• WHAT IS NEEDED:
Find every line containing the word "edgeInfo" in the records below; report only how many there are.
START MATERIAL SHOWN
-- ==== Sys2Proof/Machine/Edges.lean ====
section
/-! DEFINITION. Optical edges, short edges, lamps and the partner link (R485–R517). -/
namespace Sys2Proof.Machine

/-! ## Edges: width and state (R485–R489, R498) -/

/-- Lanes per waveguide of a step (R486). -/
def stepLanes (step : Nat) : Nat := [16, 8, 4].getD step 0
/-- An edge's own record. -/
def State.edgeX (s : State) (e : Nat) : EdgeX := SMap.get {} s.opt.edges e
/-- Replaces it. -/
def State.setEdgeX (s : State) (e : Nat) (x : EdgeX) : State := { s with opt := { s.opt with edges := SMap.put {} s.opt.edges e x } }
/-- Retired lanes of waveguide w: the centroid's record (R493), as both ends show it. -/
def State.wgRetired (s : State) (e w : Nat) : Nat := s.getF (edgeBase e + 4 * w) F.EDGE_WG_retired
/-- Bits set among 18. -/
def ones18 (m : Nat) : Nat := ((List.range 18).filter (fun i => m.testBit i)).length
/-- Working lanes of waveguide w. -/
def State.wgWorking (s : State) (e w : Nat) : Nat := 18 - ones18 (s.wgRetired e w)
/-- The highest step that every waveguide can serve (R488); 3 where one has fewer than 4 working lanes. -/
def State.bestStep (s : State) (e : Nat) : Nat :=
  let least := (List.range (edgeWgs e)).foldl (fun a w => min a (s.wgWorking e w)) 18
  if 16 ≤ least then 0 else if 8 ≤ least then 1 else if 4 ≤ least then 2 else 3
/-- A record of EDGE_STAT at both ends (R513, R517). -/
def State.edgeMark (s : State) (e : Nat) (f : Fld) : State := (edgeEnds e).foldl (fun s b => s.mark b f (592 + e)) s
/-- Counts on an edge counter at both ends. -/
def State.edgeCount (s : State) (e : Nat) (f : Fld) (n : Nat) : State :=
  (edgeEnds e).foldl (fun s b => s.count b f n b F.EDGE_STAT_cnt_overflow (592 + e)) s
/-- Sets a field at both ends. -/
def State.edgeSet (s : State) (e : Nat) (f : Fld) (v : Nat) : State := (edgeEnds e).foldl (fun s b => s.setF b f v) s
/-- The lanes carried, which follow state and step (EDGE_INFO.lanes). -/
def State.edgeLanes (s : State) (e : Nat) : Nat :=
  if s.edgeState e = egActive ∨ s.edgeState e = egFast then edgeWgs e * stepLanes (s.edgeStep e) else 0
/-- Goes to a state and step: the source is live while the edge is not ACTIVE at full width (R517). -/
def State.toEdge (s : State) (e st step : Nat) : State :=
  let s1 := (s.edgeSet e F.EDGE_STAT_state st).edgeSet e F.EDGE_INFO_step step
  let s2 := s1.edgeSet e F.EDGE_INFO_lanes (s1.edgeLanes e)
  if st = egActive ∧ step = 0 then s2 else s2.signal (592 + e)
/-- EDGE_INFO as a word. -/
def State.edgeInfo (s : State) (e : Nat) : Nat :=
  e * 536870912 + edgeWgs e * 16777216 + s.edgeStep e * 65536 + s.edgeLanes e
/-- The block of an edge's first end, as a target word. -/
def edgeWord (e : Nat) : Nat :=
  if e < 2 then targetWord (1 + 2 * e) 0x058 0 else if e < 4 then targetWord (1 + (e - 2)) 0x059 0 else targetWord (1 + (e - 4)) 0x05A 0
/-- The channel word of a wavelength-lane (R627). -/
def waveWord (e w k : Nat) : Nat := 0x20000000 + e * 16777216 + w * 1048576 + k * 32768
/-- The rings that cross an edge enter their split, behind fences (R329). -/
def State.edgeFolds (s : State) (e : Nat) : State := (edgeRings e).foldl (fun s r => s.changeRoutes (.fold r)) s
/-- The edge is training. -/
def State.edgeTraining (s : State) (e : Nat) : Bool := s.edgeState e == egFull || s.edgeState e == egFast
/-- Ring cycles with credits withheld since the state of the edge began (EDGE_SH_WAIT, R513). -/
def State.edgeWaited (s : State) (e : Nat) : State :=
  let n := (s.now - (s.edgeX e).since) * 16 / 10
  if n = 0 then s else s.edgeCount e F.EDGE_SH_WAIT_LO_lo n
/-- A training begins (R494–R496): it takes its map from the record, so no spare is awaited; a sequence that runs once more keeps the time
from which credits are withheld. The rings that a retired edge split stay so until its training has brought it back (R326). -/
def State.edgeTrain (s0 : State) (e st step : Nat) : State :=
  let s1 : State := if s0.edgeState e = egRetired ∧ e < 4 then { s0 with ring := { s0.ring with split := e :: s0.ring.split.filter (· != e) } } else s0
  let s := if s0.edgeState e = egDown then s1.edgeWaited e else s1
  let x := s.edgeX e
  (s.setEdgeX e { x with since := s.now, spare := [], shut := if s.edgeTraining e then x.shut else s.now }).toEdge e st step

/-- The pending EDGE_RETRAIN of an edge. -/
def State.retrainOp (s : State) (e : Nat) : Option Op := s.hq.ops.find? (fun o => o.opcode == 0x0A04 && edgeOf o.die o.blk == some e)

/-- What the rings had on a retired edge is returned or dropped by the vertices that sent it (R322). -/
def State.edgeSalvage (s : State) (e : Nat) : State :=
  ((List.range 4).flatMap (fun q => if e < 4 then edgeOuts e q else [])).foldl (fun s k => s.salvage (k / 4) (nextVk (k / 4) (k % 4)) (k % 4)) s
/-- The targets that a centroid edge served move to the other pair of endpoints, or back, behind fences (R329, R498). -/
def State.edgeRemap (s : State) (e : Nat) : State :=
  if (e = 6 ∨ e = 7) ∧ (s.edgeState e == egRetired) ≠ s.ring.remap.contains e then s.changeRoutes (.remap e) else s
/-- An edge retires (R488, R498): the rings that cross it split, or the targets behind it move. -/
def State.edgeRetire (s : State) (e : Nat) : State :=
  ((((s.toEdge e egRetired 3).edgeSalvage e).edgeMark e F.EDGE_STAT_step_drop).journal 0x1A true (edgeWord e) (0x30000000 + e * 16777216) 0 0 |>.edgeFolds e).edgeRingsChanged e |>.edgeRemap e

/-- The rings that waited for an edge's training or for its spine are joined again (R326, R496), behind fences (R329). -/
def State.edgeJoin (s : State) (e : Nat) : State := if s.ring.split.contains e then s.changeRoutes (.edge e) else s

/-- A wavelength-lane is retired in both directions (R487, R491): the record, the journal, and a spare to be trained. -/
def State.laneGone (s : State) (e w k : Nat) (journal : Bool) : State :=
  if (s.wgRetired e w).testBit k then s
  else
    let m := s.wgRetired e w + 2 ^ k
    let s1 := (edgeEnds e).foldl (fun s b => (s.setF (b + 4 * w) F.EDGE_WG_retired m).setF (b + 4 * w) F.EDGE_WG_working (18 - ones18 m)) s
    let s2 := (s1.edgeMark e F.EDGE_STAT_lane_retired).uncharge (waveWord e w k)
    if journal then s2.journal 0x19 true (edgeWord e) (waveWord e w k) (s2.edgeInfo e) 0 else s2

/-- A retired lane still carries traffic: its spare is not switched in yet (R492). -/
def State.laneLeaving (s : State) (e w k : Nat) : Bool := (s.edgeX e).spare.contains (18 * w + k)
/-- A lane is out of the map by which its waveguide carries traffic. -/
def State.laneOut (s : State) (e w k : Nat) : Bool := (s.wgRetired e w).testBit k && !s.laneLeaving e w k
/-- Lane (w, k) carries traffic: it is among the lowest-numbered working wavelengths of its waveguide (R486), or its spare is not switched in yet
(R492). -/
def State.laneCarries (s : State) (e w k : Nat) : Bool :=
  !s.laneOut e w k && decide (((List.range k).filter (fun i => !s.laneOut e w i)).length < stepLanes (s.edgeStep e))

/-- The waveguide's missing lane is replaced, or an ACTIVE edge drops to the step it can serve by a fast retrain (R488, R492). An edge that
trains takes the record at its end, and one that is DOWN when it next trains. -/
def State.spareOrDrop (s : State) (e : Nat) : State :=
  let best := s.bestStep e
  if s.edgeState e ≠ egActive ∨ best ≤ s.edgeStep e then s
  else if best = 3 then s.edgeRetire e
  else
    let s1 := ((s.edgeTrain e egFast best).edgeMark e F.EDGE_STAT_step_drop)
    s1.journal 0x19 false (edgeWord e) (0x30000000 + e * 16777216) (s1.edgeInfo e) 0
END MATERIAL SHOWN
• YOUR RESPONSE:
3